▶ _Brief_: Of the entries below, return only those lines from the line with "else if (yarnsOn" to the line with "def dropFirmware (s", exactly, both included.

▶ _Information supplied_:
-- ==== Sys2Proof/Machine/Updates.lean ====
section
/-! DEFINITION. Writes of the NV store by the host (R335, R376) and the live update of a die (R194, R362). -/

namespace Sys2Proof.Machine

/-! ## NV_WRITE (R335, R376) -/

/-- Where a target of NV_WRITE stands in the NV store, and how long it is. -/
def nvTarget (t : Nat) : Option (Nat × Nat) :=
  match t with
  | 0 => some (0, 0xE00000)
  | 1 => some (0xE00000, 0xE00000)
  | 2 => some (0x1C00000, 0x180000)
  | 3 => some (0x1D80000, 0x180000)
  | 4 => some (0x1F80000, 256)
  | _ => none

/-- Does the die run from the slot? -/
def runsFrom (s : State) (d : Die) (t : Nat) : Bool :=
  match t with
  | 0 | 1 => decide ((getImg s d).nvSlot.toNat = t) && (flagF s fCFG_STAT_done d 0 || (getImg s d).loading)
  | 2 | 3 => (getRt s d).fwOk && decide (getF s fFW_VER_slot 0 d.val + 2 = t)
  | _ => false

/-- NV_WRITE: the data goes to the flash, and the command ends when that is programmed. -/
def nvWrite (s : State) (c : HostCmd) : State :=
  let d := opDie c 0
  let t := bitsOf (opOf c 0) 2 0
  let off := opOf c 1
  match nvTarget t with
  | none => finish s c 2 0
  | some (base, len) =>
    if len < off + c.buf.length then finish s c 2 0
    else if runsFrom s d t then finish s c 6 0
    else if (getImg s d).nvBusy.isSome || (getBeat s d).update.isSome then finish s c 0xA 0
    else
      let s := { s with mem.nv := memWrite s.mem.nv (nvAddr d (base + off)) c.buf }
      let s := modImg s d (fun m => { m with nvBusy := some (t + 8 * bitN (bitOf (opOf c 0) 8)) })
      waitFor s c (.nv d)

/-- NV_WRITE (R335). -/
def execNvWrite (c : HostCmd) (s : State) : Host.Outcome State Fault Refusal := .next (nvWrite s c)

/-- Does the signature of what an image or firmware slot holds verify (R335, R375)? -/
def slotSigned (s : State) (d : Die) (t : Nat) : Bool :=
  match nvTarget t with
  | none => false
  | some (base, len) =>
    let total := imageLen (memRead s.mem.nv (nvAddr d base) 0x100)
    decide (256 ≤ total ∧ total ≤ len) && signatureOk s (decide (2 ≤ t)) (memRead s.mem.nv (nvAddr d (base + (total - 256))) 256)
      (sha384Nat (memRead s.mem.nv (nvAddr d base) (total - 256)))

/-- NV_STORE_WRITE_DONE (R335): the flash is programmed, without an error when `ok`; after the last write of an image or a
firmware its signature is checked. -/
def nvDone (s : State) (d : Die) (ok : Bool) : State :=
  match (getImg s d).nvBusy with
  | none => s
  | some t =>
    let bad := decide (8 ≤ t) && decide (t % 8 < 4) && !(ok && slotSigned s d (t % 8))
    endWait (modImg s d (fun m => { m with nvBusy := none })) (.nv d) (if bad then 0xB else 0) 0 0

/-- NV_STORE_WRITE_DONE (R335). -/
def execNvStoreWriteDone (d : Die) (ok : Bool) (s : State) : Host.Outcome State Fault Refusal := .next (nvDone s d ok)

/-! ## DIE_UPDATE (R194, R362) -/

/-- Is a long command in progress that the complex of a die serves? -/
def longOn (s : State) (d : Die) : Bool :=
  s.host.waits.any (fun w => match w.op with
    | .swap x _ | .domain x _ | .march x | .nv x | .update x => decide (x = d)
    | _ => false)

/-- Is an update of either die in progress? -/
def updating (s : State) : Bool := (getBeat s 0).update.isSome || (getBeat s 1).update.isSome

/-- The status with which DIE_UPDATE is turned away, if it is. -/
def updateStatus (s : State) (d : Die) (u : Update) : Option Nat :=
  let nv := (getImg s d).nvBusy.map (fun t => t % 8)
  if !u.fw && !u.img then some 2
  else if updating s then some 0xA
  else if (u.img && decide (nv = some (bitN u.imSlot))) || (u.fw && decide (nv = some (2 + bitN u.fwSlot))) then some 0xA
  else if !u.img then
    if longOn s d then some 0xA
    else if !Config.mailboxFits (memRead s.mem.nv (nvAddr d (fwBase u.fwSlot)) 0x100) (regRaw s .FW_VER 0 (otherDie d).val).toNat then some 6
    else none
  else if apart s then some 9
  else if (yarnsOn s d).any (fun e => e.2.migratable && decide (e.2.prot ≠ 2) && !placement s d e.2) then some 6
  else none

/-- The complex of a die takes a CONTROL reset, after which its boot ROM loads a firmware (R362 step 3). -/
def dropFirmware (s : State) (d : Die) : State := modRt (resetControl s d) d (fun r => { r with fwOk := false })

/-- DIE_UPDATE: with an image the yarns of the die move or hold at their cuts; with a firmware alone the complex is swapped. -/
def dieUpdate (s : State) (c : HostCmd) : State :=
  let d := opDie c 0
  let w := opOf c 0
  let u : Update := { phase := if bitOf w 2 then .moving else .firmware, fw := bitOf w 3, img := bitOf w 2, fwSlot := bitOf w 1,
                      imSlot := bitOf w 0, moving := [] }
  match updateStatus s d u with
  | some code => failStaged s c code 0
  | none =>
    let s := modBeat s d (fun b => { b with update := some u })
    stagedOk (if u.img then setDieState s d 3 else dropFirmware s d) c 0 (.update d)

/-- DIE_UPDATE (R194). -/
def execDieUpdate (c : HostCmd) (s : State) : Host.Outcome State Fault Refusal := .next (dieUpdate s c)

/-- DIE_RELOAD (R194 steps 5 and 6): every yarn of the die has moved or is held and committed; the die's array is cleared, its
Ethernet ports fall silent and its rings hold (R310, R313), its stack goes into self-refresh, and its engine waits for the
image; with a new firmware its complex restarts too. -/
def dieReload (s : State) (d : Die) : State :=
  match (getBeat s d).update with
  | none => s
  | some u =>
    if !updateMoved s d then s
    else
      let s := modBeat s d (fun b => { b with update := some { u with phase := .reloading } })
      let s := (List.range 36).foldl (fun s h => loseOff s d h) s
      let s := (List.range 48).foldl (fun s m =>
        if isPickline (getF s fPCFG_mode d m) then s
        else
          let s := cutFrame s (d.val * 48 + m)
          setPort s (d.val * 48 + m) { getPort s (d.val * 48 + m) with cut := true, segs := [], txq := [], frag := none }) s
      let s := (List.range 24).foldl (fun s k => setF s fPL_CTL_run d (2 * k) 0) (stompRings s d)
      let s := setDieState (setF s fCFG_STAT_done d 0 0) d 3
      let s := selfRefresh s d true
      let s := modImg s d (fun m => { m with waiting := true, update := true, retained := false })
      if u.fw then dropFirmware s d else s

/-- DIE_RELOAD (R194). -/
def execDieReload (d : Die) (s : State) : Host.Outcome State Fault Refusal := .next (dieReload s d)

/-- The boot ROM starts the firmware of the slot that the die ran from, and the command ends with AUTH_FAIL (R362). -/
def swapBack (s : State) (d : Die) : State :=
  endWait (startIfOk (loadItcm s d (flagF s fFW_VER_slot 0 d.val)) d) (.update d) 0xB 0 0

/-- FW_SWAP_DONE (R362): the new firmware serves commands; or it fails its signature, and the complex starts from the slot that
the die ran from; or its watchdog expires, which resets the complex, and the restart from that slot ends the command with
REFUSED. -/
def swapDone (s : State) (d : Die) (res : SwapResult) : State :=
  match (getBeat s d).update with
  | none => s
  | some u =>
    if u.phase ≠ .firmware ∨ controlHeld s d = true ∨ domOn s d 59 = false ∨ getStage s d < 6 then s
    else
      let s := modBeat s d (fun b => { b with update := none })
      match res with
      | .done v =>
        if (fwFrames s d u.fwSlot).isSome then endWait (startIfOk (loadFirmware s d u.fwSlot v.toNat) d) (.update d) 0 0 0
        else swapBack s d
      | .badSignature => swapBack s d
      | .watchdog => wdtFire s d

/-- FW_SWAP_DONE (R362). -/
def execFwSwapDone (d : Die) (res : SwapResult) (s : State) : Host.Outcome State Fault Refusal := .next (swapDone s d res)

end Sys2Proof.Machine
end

▶ _Solution to the exercise_:
  else if (yarnsOn s d).any (fun e => e.2.migratable && decide (e.2.prot ≠ 2) && !placement s d e.2) then some 6
  else none

/-- The complex of a die takes a CONTROL reset, after which its boot ROM loads a firmware (R362 step 3). -/
def dropFirmware (s : State) (d : Die) : State := modRt (resetControl s d) d (fun r => { r with fwOk := false })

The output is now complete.